An inverse finite element approach was used to compute knee kinematics from in vivo measured knee forces. In vitro pilot testing indicated that the accuracy of the algorithm was acceptable for all degrees of freedom except knee flexion angle. We therefore mounted an electrogoniometer on a knee sleeve to monitor knee flexion while simultaneously recording knee forces. A finite element model was constructed for each subject. The femur was flexed using the measured knee flexion angle and brought into contact with the fixed tibial insert using the three-component contact force vector applied as boundary conditions to the femoral component, which was free to translate in all directions. The relative femorotibial adduction-abduction and axial rotation were varied using an optimization program (iSIGHT, Simulia, Providence, RI) to minimize the difference between the resultant moments output by the model and the experimentally measured moments. Maximum absolute error was less than 1 mm in anteroposterior and mediolateral translation and was 1.2° for axial rotation and varus-valgus angulation. This accuracy is comparable to that reported for fluoroscopically measured kinematics. We miniaturized the external hardware and developed a wearable data acquisition system to monitor knee forces and kinematics outside the laboratory.

Results

Knee forces were monitored in three subjects during unsupervised outdoor walking. The terrain included level ground, varying grade slopes, hiking trails, and hiking off-trail. In general knee forces were higher than those measured in the laboratory (2.2 xBW). Peak knee forces were highest (>3 xBW) when hiking up and down a 10° slope. One subject tripped and recorded over 5 x bodyweight.

Conclusions

This method of obtaining combined kinematics and forces with minimal external hardware greatly increases our ability for capturing true kinematics and forces. Unsupervised activities outside the laboratory generated significantly different forces compared to in-laboratory measurements. Clinically relevant data can be obtained for preclinical testing of prostheses as well as for advising patients regarding postoperative rehabilitation and activities.

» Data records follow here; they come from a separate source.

theorem witness_EncryptResult : keyed.keyValid = true ∧ bare.keyValid = false := ⟨rfl, rfl⟩

theorem witness_DecryptResult : keyed.keyValid = true ∧ bare.keyValid = false := ⟨rfl, rfl⟩

/-- Both commands, rejected and answered; the working values are absent before. -/
theorem witness_CipherFrame :
    (∀ i ∈ [Instr.encrypt 0, .decrypt 0], (∃ b, i = .encrypt b ∨ i = .decrypt b) ∧
        onNext (fun t => (t.temp, t.operand)) (exec i bare) = some (none, .none) ∧
        onNext (fun t => (t.temp, t.operand)) (exec i keyed) = some (none, .none)) ∧
      bare.temp = none ∧ bare.operand = .none := by
  refine ⟨?_, rfl, rfl⟩
  intro i hi
  simp only [List.mem_cons, List.not_mem_nil, or_false] at hi
  rcases hi with rfl | rfl
  · exact ⟨⟨0, .inl rfl⟩, by decide +kernel, by decide +kernel⟩
  · exact ⟨⟨0, .inr rfl⟩, by decide +kernel, by decide +kernel⟩

theorem witness_CipherAnswerDependsOnKeyAndBlock :
    bare.rk = ({ bare with key := 1 } : State).rk ∧ bare.keyValid = ({ bare with key := 1 } : State).keyValid ∧
      exec (.encrypt 0) bare = .next (raise .noKey bare) ∧
      exec (.encrypt 0) { bare with key := 1 } = .next (raise .noKey { bare with key := 1 }) := ⟨rfl, rfl, rfl, rfl⟩

/-- The first and the last round. -/
theorem witness_EncryptSequencer : keyed.resetLine = false ∧ keyed.keyValid = true ∧ (0 : Nat) < 32 ∧ (31 : Nat) < 32 :=
  ⟨rfl, rfl, by decide, by decide⟩

theorem witness_DecryptSequencer : keyed.resetLine = false ∧ keyed.keyValid = true ∧ (0 : Nat) < 32 ∧ (31 : Nat) < 32 :=
  ⟨rfl, rfl, by decide, by decide⟩

theorem witness_CipherRoundTrip : config.Admitted ∧ keyed.keyValid = true ∧
    ({ keyed with respChan := [0] } : State).keyValid = true ∧ ({ keyed with respChan := [0] } : State).rk = keyed.rk :=
  ⟨config_admitted, rfl, rfl, rfl⟩

/-- A reset of a keyed core; a CONSTRUCT's line; a CONSTRUCT command. -/
theorem witness_KeyValidChanges :
    (step (applyInput .reset keyed) = .next .reset ∧ (applyInput .reset keyed).keyValid = true ∧ State.reset.keyValid = false) ∧
      (let s : State := { bare with seq := .ks, operand := .key kz }
       step s = .next (completeConstruct kz s) ∧ s.keyValid = false ∧ (completeConstruct kz s).keyValid = true) ∧
      onNext (·.keyValid) (step (fed (0x10 :: List.replicate 16 0))) = some true :=
  ⟨⟨rfl, rfl, rfl⟩, ⟨rfl, rfl, rfl⟩, by decide +kernel⟩

/-- A CONSTRUCT changes `KEY`, the reset input being low. -/
theorem witness_OnlyConstructWritesKey :
    (fed (0x10 :: List.replicate 16 0)).resetLine = false ∧
      onNext (fun t => decide (t.key = bare.key)) (step (fed (0x10 :: List.replicate 16 0))) = some false := by decide +kernel

/-- An idle keyed core that steps, and one in the middle of an ENCRYPT. -/
theorem witness_StepKeepsInv :
    (Inv keyed ∧ ∃ t, step { keyed with cmdChan := [0xC0] } = .next t) ∧
      Inv (running (.encRound 31) .none (some PT)) ∧ ∃ t, step (running (.encRound 31) .none (some PT)) = .next t :=
  ⟨⟨keyed_inv, _, rfl⟩, ⟨fun _ => rfl, by simp [PhaseOk, running, keyed]⟩,
    _, (step_running _ rfl (by simp [running])).trans (advance_encRound _ 31 PT rfl rfl)⟩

We are now able to continuously monitor data over extended periods of time (days or weeks) and to record naturally occurring events (in contrast to choreographed activity). Since we compute tibiofemoral contact as part of the algorithm to determine the kinematics, the forces and kinematics are already integrated with contact analysis. These data can be used as input into damage and wear models to predict failure or for validation of biomechanical models of the knee, which predict knee forces and kinematics. Continuously monitoring in vivo knee forces and kinematics under daily conditions will identify weaknesses and potential areas of failure in current designs and will provide direction into enhancing the function and durability of total knee arthroplasty.